We try to make a little progress every day, even if we are coming up against the hard limit of an important football game.
Which reminds me of our neighbors down the street. We were once over there for dinner, when the wife called to the husband to come to the kitchen. He said, "Wait a minute -- there's an important game on." She responded that "there's no such thing as an important game."
Suffice it to say, they are divorced.
Back to Augustine for a moment -- while still on the subject of holofractal time -- he writes of how "I cannot totally grasp all that I am. Thus the mind is not large enough to contain itself." But
how can it not contain itself? How can there be any of itself that is not in itself?
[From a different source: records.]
/-- NOTICE_APPLIED (R76): with no application in progress none completes. -/
def execNoticeApplied (s : State) : Host.Outcome State Fault Refusal :=
  .next (finish s (noticeWork s))

end Sys2Proof.Machine
end

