-- ==== Sys2Proof/Machine/Port.lean ====
section
/-!
DEFINITION. The pendant port (chapter 11): the receiver of R185, the handling of a request frame (R186 to R188),
the reply, and POWER_UP.

A request row of the table is the whole frame of that request; it completes only as the receiver can take it
(log 20).
-/
namespace Sys2Proof.Machine

/-! ## The request frame (R185) -/

/-- The bytes that the frame check covers: length, code, body. -/
def requestData (code : Byte) (body : List Byte) : List Byte :=
  BitVec.ofNat 8 (body.length + 1) :: code :: body

/-- The bytes of a request frame after its start character. -/
def requestTail (code : Byte) (body : List Byte) : List Byte :=
  requestData code body ++ crcBytes (requestData code body)

/-- The driver is on (R185). -/
def State.replying (s : State) : Bool := (s.port.reply.map Reply.sending).getD false

/-- A reply is in progress and has not begun to be sent: the turnaround (R188). -/
def State.turnaround (s : State) : Bool := (s.port.reply.map fun r => !r.sending).getD false

def setReceiver (r : PendantReceiver) (s : State) : State :=
  { s with port := { s.port with receiver := r } }

/-- The receiver can take the rest of this frame: it waits, or holds the frame's first bytes, and is not cut off
by the driver (R185). -/
def State.canReceive (s : State) (code : Byte) (body : List Byte) : Bool :=
  decide (body.length ≤ 60) && !s.replying &&
  match s.port.receiver with
  | .waiting => true
  | .receiving bytes => bytes == (requestTail code body).take bytes.length

/-! ## Handling (R186 to R188) -/

/-- The reply is formed; at that moment the request stands in the buffer (R186, R187). -/
def setReply (code : Byte) (body : List Byte) (outcome argument : Nat) (out : List Byte) (s : State) :
    State :=
  { s with
    port :=
      { s.port with
        receiver := .waiting
        buffer := some (code, body)
        reply :=
          some { code := code, outcome := outcome, argument := argument, body := out, sending := false } } }

/-- The reply to a verdict (R187): a refused request changes nothing else (R186). -/
def answer (code : Byte) (body : List Byte) (v : Verdict) (s : State) : State :=
  match v with
  | .refused why => setReply code body why.1.code why.2 [] s
  | .done t out => finish s (setReply code body 0 0 out t)

/-- The buffer is empty once the reply has been formed: what the port takes in the turnaround finds it so (R186, log 19). -/
def emptyBuffer (s : State) : State :=
  if s.turnaround then { s with port := { s.port with buffer := none } } else s

/-- A frame that completes in the turnaround is discarded and sets OVERLAP (R188). -/
def overlapped (s : State) : State :=
  setReceiver .waiting { s with port := { s.port with overlap := true, buffer := none } }

/-- A complete frame with a good check (R186, R188). -/
def completeFrame (code : Byte) (body : List Byte) (v : Verdict) (s : State) : State :=
  if s.turnaround then overlapped s else answer code body v s

/-- The whole frame of a request arrives, if the receiver can take it. -/
def frameArrives (code : Byte) (body : List Byte) (v : Verdict) (s : State) : State :=
  if s.canReceive code body then completeFrame code body v s else s

/-! ## Characters (R185) -/

/-- What a character makes of the bytes received after the start character. -/
inductive PendantStep where
  | more (bytes : List Byte)
  | discard
  | complete (code : Byte) (body : List Byte)
deriving DecidableEq, Repr

/-- A character with a high stop bit in RECEIVING (R185). -/
def pendantBytes (bytes : List Byte) : PendantStep :=
  match bytes with
  | [] => .more []
  | [l] => if l.toNat = 0 ∨ 61 < l.toNat then .discard else .more bytes
  | l :: code :: rest =>
    if bytes.length < l.toNat + 3 then .more bytes
    else if crcBytes (bytes.take (l.toNat + 1)) = bytes.drop (l.toNat + 1) then
      .complete code (rest.take (l.toNat - 1))
    else .discard

/-- What a character does in RECEIVING. -/
def pendantStep (bytes : List Byte) (c : PendantChar) : PendantStep :=
  if c.stopLow then .discard else pendantBytes (bytes ++ [c.byte])

/-- One character of the pendant link (R185). -/
def receiveChar (s : State) (c : PendantChar) : State :=
  if s.replying then s
  else
    let s := emptyBuffer s
    match s.port.receiver with
    | .waiting => if !c.stopLow && c.byte == 195 then setReceiver (.receiving []) s else s
    | .receiving bytes =>
      match pendantStep bytes c with
      | .more next => setReceiver (.receiving next) s
      | .discard => setReceiver .waiting s
      | .complete code body => completeFrame code body (verdictOf code body s) (setReceiver .waiting s)

def receiveChars (chars : List PendantChar) (s : State) : State := chars.foldl receiveChar s

/-- A character discards the frame being received (R185). -/
def discardDue (s : State) (c : PendantChar) : Bool :=
  !s.replying &&
  match s.port.receiver with
  | .waiting => false
  | .receiving bytes => pendantStep bytes c == .discard

/-- Characters of which the last discards the frame being received. -/
def discardEvent (chars : List PendantChar) (s : State) : State :=
  match chars.getLast? with
  | none => s
  | some last =>
    let t := receiveChars chars.dropLast s
    if discardDue t last then receiveChar t last else s

/-- Characters, and then a gap of more than 5 ms within a frame (R185). -/
def gapEvent (chars : List PendantChar) (s : State) : State :=
  let t := receiveChars chars s
  if t.port.receiver = .waiting then s else setReceiver .waiting t

/-! ## The commands of the pendant port -/

/-- SETUP (R189, R190). -/
def execSetup (body : List Byte) (s : State) : Host.Outcome State Fault Refusal :=
  .next (secure s (frameArrives codeSetup body (setupVerdict body s) s))

/-- START_WINCH (R34, R102). -/
def execStartWinch (body : List Byte) (s : State) : Host.Outcome State Fault Refusal :=
  .next (secure s (frameArrives codeStartWinch body (winchVerdict body s) s))

/-- START_GROUT (R34, R109). -/
def execStartGrout (body : List Byte) (s : State) : Host.Outcome State Fault Refusal :=
  .next (secure s (frameArrives codeStartGrout body (groutVerdict body s) s))

/-- START_STRESS (R34, R120 to R122). -/
def execStartStress (body : List Byte) (s : State) : Host.Outcome State Fault Refusal :=
  .next (secure s (frameArrives codeStartStress body (stressVerdict body s) s))

/-- PAUSE (R42). -/
def execPause (body : List Byte) (s : State) : Host.Outcome State Fault Refusal :=
  .next (secure s (frameArrives codePause body (pauseVerdict body s) s))

/-- RESUME (R43). -/
def execResume (body : List Byte) (s : State) : Host.Outcome State Fault Refusal :=
  .next (secure s (frameArrives codeResume body (resumeVerdict body s) s))

/-- ABORT (R47). -/
def execAbort (body : List Byte) (s : State) : Host.Outcome State Fault Refusal :=
  .next (secure s (frameArrives codeAbort body (abortVerdict body s) s))

/-- ACKNOWLEDGE (R46). -/
def execAcknowledge (body : List Byte) (s : State) : Host.Outcome State Fault Refusal :=
  .next (secure s (frameArrives codeAcknowledge body (acknowledgeVerdict body s) s))

/-- ACCEPT_DRIFT (R140). -/
def execAcceptDrift (body : List Byte) (s : State) : Host.Outcome State Fault Refusal :=
  .next (secure s (frameArrives codeAcceptDrift body (acceptDriftVerdict body s) s))

/-- SET_MASK (R173). -/
def execSetMask (body : List Byte) (s : State) : Host.Outcome State Fault Refusal :=
  .next (secure s (frameArrives codeSetMask body (setMaskVerdict body s) s))

/-- CLEAR_SEEN (R174). -/
def execClearSeen (body : List Byte) (s : State) : Host.Outcome State Fault Refusal :=
  .next (secure s (frameArrives codeClearSeen body (clearSeenVerdict body s) s))

/-- RESTART (R191). -/
def execRestart (body : List Byte) (s : State) : Host.Outcome State Fault Refusal :=
  .next (secure s (frameArrives codeRestart body (restartVerdict body s) s))

/-- READ_STATUS (R192). -/
def execReadStatus (body : List Byte) (s : State) : Host.Outcome State Fault Refusal :=
  .next (secure s (frameArrives codeReadStatus body (readStatusVerdict body s) s))

/-- READ_NEIGHBOURS (R99, R192). -/
def execReadNeighbours (body : List Byte) (s : State) : Host.Outcome State Fault Refusal :=
  .next (secure s (frameArrives codeReadNeighbours body (readNeighboursVerdict body s) s))

/-- READ_LOG (R184, R192). -/
def execReadLog (body : List Byte) (s : State) : Host.Outcome State Fault Refusal :=
  .next (secure s (frameArrives codeReadLog body (readLogVerdict body s) s))

/-- READ_RESULTS (R161, R192). -/
def execReadResults (body : List Byte) (s : State) : Host.Outcome State Fault Refusal :=
  .next (secure s (frameArrives codeReadResults body (readResultsVerdict body s) s))

/-- UNDEFINED_REQUEST (R186): a code of none of the sixteen; a defined code is not this row's. -/
def execUndefinedRequest (code : Byte) (body : List Byte) (s : State) :
    Host.Outcome State Fault Refusal :=
  .next (secure s
    (occasion (!codeDefined code) (frameArrives code body (.refused (.range, 0))) s))

/-- OVERLAPPED_REQUEST (R188): a good frame that completes in the turnaround. -/
def execOverlappedRequest (code : Byte) (body : List Byte) (s : State) :
    Host.Outcome State Fault Refusal :=
  .next (secure s (occasion (s.turnaround && s.canReceive code body) overlapped s))

/-- REQUEST_FRAME_DISCARD (R185). -/
def execRequestFrameDiscard (chars : List PendantChar) (s : State) :
    Host.Outcome State Fault Refusal :=
  .next (secure s (discardEvent chars s))

/-- PENDANT_GAP_TIMEOUT (R185). -/
def execPendantGapTimeout (chars : List PendantChar) (s : State) :
    Host.Outcome State Fault Refusal :=
  .next (secure s (gapEvent chars s))

/-- PENDANT_START_CHARACTER (R185): a character arrives; in RECEIVING it is a byte of the frame. -/
def execPendantStartCharacter (c : PendantChar) (s : State) : Host.Outcome State Fault Refusal :=
  .next (secure s (receiveChar s c))

/-- REPLY_START (R187, R185, R186): the driver turns on, which discards a frame being received; the request buffer
is empty by then (log 19). -/
def execReplyStart (s : State) : Host.Outcome State Fault Refusal :=
  .next (secure s
    (match s.port.reply with
     | none => s
     | some r =>
       if r.sending then s
       else
         { s with
           port :=
             { s.port with
               receiver := .waiting, buffer := none, reply := some { r with sending := true } } }))

/-- REPLY_SENT (R187, R188): the reply has gone out with the OVERLAP mark in its flags byte, and both are
cleared. -/
def execReplySent (s : State) : Host.Outcome State Fault Refusal :=
  .next (secure s
    (match s.port.reply with
     | none => s
     | some r =>
       if r.sending then
         { s with
           port :=
             { s.port with reply := none, overlap := false, lastSent := some (replyFrame r s.port.overlap) } }
       else s))

/-- POWER_UP (R17, R32, R73, R100, R119, R145, R175, R176, R188): every block takes its values after power-up; the
model's own queue and free order go on (log 37). -/
def execPowerUp (s : State) : Host.Outcome State Fault Refusal :=
  .next { State.reset with freeCount := s.freeCount, pending := s.pending }

end Sys2Proof.Machine
end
As this question struck me, I was overcome with wonder and almost with stupor (in Louth).
Well, good: a Christian koan!
Let's try to think this koan through -- to the stupor and beyond. First, if you're not a mystery to yourself, either you're not trying or you're a bit thick. No offense, because if you fall into the latter category, you're not reading this blog anyway, trolls excepted.
Most words function as "containers" for a "contained": the word "dog," for example, contains the essence of "doginess," and even babies know how to do this (albeit implicitly).
But some words attempt to contain what cannot be contained; their content cannot be "tamed," so to speak, the word "God" being the quintessential case, for it can only pretend to circumscribe the Mystery.
Likewise "transcendence." As Voeglin says, it is more a directional pointer than a destination; it ultimately points to what he calls the Apeiron, the
Unlimited, indefinite, unbounded..., the "unlimited" source of all particular things. Because it transcends all limits, it is in principle undefinable (Webb).
So it seems that human consciousness partakes of the Apeiron in the very sense described by Augustine, for it cannot contain itself, and (ortho)paradoxically is both itself and not itself.
Which is another way of saying that the part is in the whole and the whole in the part, even while the part cannot be the whole per se.
The first step to God is discovery of self, discovery of the self as a spiritual being that contains and transcends the material order (Louth).
Louth then quotes Pascal to the effect that
It is not in space that I should search for my dignity.... There is no advantage to me in the possession of land. As space, the universe encloses me and swallows me up like a little speck, [but] by thought I understand (or embrace) it.
So, in understanding the cosmos, thought embraces what embraces us. Louth continues: "though the self"
is a vast and wonderful thing, it is not God, nor does it contain God. And yet, in a way it touches God, it strains beyond itself to God....
For the mind longs for the truth, for reality, for true joy, joy that endures, that abides in the truth; in this is reaching beyond itself. Truth is not something that man possesses: it is like a light that shines in his mind and that he apprehends, even if only dimly (emphasis mine).
In this experience, we are "collected and bound up into unity within oneself, whereas we had been scattered abroad into multiplicity." About which I will have much more to say, and in fact, already said:
In the end, we are no longer a scattered, fragmented multiplicity in futile pursuit of an ever-receding unity, but a Unity that comprehends and transcends the multiplicity of the cosmos.
Thus "the end of our spiritual destiny is really an origin... a return to the beginning, a veritable re-ascent of time back to its non-temporal source."
We are Ones again back by oursoph before the beginning, before old nobodaddy committed wholly matterimany...
Yada yada. Suffice it to say that if you haven't perceived the the hologram to your private particle, it was probably just lost in the mail.